## STUDY MATERIAL
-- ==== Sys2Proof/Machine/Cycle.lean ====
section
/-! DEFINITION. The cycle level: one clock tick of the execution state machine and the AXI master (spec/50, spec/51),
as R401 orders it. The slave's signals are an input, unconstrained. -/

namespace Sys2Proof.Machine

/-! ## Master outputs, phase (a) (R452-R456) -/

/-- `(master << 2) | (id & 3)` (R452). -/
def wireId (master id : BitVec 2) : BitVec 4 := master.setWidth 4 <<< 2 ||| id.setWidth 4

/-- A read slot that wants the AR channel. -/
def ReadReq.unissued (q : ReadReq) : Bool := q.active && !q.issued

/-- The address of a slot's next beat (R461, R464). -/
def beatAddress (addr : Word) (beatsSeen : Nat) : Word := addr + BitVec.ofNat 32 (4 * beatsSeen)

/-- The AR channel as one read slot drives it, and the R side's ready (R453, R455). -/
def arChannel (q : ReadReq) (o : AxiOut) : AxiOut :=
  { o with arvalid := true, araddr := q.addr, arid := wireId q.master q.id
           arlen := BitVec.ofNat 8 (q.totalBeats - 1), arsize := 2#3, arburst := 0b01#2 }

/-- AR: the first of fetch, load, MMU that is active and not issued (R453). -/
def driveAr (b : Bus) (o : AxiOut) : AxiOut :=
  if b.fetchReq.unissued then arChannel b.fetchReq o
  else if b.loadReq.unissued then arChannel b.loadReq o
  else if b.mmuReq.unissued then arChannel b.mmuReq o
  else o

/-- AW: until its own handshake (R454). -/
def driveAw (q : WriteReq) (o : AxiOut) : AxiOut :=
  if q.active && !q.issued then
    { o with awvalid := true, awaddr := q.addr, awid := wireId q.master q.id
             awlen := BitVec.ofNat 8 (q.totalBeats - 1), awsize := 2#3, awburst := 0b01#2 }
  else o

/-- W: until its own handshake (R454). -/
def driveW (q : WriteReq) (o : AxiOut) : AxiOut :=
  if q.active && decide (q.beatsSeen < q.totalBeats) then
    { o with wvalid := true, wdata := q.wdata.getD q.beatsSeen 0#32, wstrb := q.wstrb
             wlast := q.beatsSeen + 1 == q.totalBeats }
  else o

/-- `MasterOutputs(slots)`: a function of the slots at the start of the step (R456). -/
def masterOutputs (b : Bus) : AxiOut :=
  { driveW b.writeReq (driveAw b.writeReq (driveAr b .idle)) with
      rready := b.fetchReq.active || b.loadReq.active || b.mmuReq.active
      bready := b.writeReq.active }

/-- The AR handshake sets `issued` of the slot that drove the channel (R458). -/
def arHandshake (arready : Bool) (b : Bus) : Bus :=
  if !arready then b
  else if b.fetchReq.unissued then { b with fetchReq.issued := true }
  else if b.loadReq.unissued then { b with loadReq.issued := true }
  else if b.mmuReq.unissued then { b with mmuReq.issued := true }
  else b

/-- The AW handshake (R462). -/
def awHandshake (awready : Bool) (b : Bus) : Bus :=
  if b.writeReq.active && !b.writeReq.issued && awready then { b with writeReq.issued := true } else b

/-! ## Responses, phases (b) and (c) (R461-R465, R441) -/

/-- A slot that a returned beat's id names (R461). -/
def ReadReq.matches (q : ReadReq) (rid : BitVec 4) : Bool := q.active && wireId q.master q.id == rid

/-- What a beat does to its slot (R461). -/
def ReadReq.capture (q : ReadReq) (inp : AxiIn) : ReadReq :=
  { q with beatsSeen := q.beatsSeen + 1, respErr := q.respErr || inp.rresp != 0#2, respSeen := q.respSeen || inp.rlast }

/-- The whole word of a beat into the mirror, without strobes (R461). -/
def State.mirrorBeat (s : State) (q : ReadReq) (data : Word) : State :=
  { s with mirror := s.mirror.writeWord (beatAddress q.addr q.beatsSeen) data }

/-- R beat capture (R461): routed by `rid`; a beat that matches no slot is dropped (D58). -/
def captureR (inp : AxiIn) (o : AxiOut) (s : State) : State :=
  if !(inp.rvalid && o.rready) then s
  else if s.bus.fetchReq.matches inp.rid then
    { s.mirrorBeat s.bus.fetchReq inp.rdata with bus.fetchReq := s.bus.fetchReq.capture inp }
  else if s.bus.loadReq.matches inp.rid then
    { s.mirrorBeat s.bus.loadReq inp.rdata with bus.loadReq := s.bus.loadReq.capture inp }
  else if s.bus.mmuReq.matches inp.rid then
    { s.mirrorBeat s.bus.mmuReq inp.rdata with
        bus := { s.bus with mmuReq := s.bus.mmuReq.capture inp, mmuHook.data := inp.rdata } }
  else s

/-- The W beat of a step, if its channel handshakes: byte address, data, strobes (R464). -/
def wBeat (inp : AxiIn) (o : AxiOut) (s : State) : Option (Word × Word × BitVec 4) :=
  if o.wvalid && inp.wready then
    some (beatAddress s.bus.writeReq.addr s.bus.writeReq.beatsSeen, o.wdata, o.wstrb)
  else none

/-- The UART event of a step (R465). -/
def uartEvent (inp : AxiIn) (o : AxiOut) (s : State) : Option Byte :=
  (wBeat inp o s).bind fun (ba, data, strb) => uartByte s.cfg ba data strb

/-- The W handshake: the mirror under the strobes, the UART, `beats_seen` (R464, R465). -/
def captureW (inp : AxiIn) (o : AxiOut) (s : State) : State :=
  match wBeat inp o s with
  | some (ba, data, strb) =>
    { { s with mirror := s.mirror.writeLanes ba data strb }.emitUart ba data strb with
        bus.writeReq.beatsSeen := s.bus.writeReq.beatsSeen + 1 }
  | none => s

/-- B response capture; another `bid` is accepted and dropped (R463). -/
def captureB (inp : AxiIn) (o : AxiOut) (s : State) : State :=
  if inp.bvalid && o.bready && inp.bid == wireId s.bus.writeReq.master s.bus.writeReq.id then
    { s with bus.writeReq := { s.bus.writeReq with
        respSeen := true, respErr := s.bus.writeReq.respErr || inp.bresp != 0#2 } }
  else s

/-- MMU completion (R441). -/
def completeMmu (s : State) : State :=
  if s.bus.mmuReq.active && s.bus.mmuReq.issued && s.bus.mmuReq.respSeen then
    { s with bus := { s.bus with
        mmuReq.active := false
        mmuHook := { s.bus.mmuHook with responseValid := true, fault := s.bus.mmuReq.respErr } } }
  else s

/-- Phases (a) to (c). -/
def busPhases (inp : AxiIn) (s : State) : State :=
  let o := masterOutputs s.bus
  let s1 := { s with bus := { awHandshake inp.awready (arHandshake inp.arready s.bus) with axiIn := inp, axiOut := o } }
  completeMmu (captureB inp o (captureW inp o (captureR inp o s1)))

## WHAT IS NEEDED
Word for word, restate the lines above from the line containing "else if s.bus.loadReq.matches inp.rid then" through the line containing "strobes (R464). -/", with both included and nothing else.

## ANSWER BELOW
  else if s.bus.loadReq.matches inp.rid then
    { s.mirrorBeat s.bus.loadReq inp.rdata with bus.loadReq := s.bus.loadReq.capture inp }
  else if s.bus.mmuReq.matches inp.rid then
    { s.mirrorBeat s.bus.mmuReq inp.rdata with
        bus := { s.bus with mmuReq := s.bus.mmuReq.capture inp, mmuHook.data := inp.rdata } }
  else s

/-- The W beat of a step, if its channel handshakes: byte address, data, strobes (R464). -/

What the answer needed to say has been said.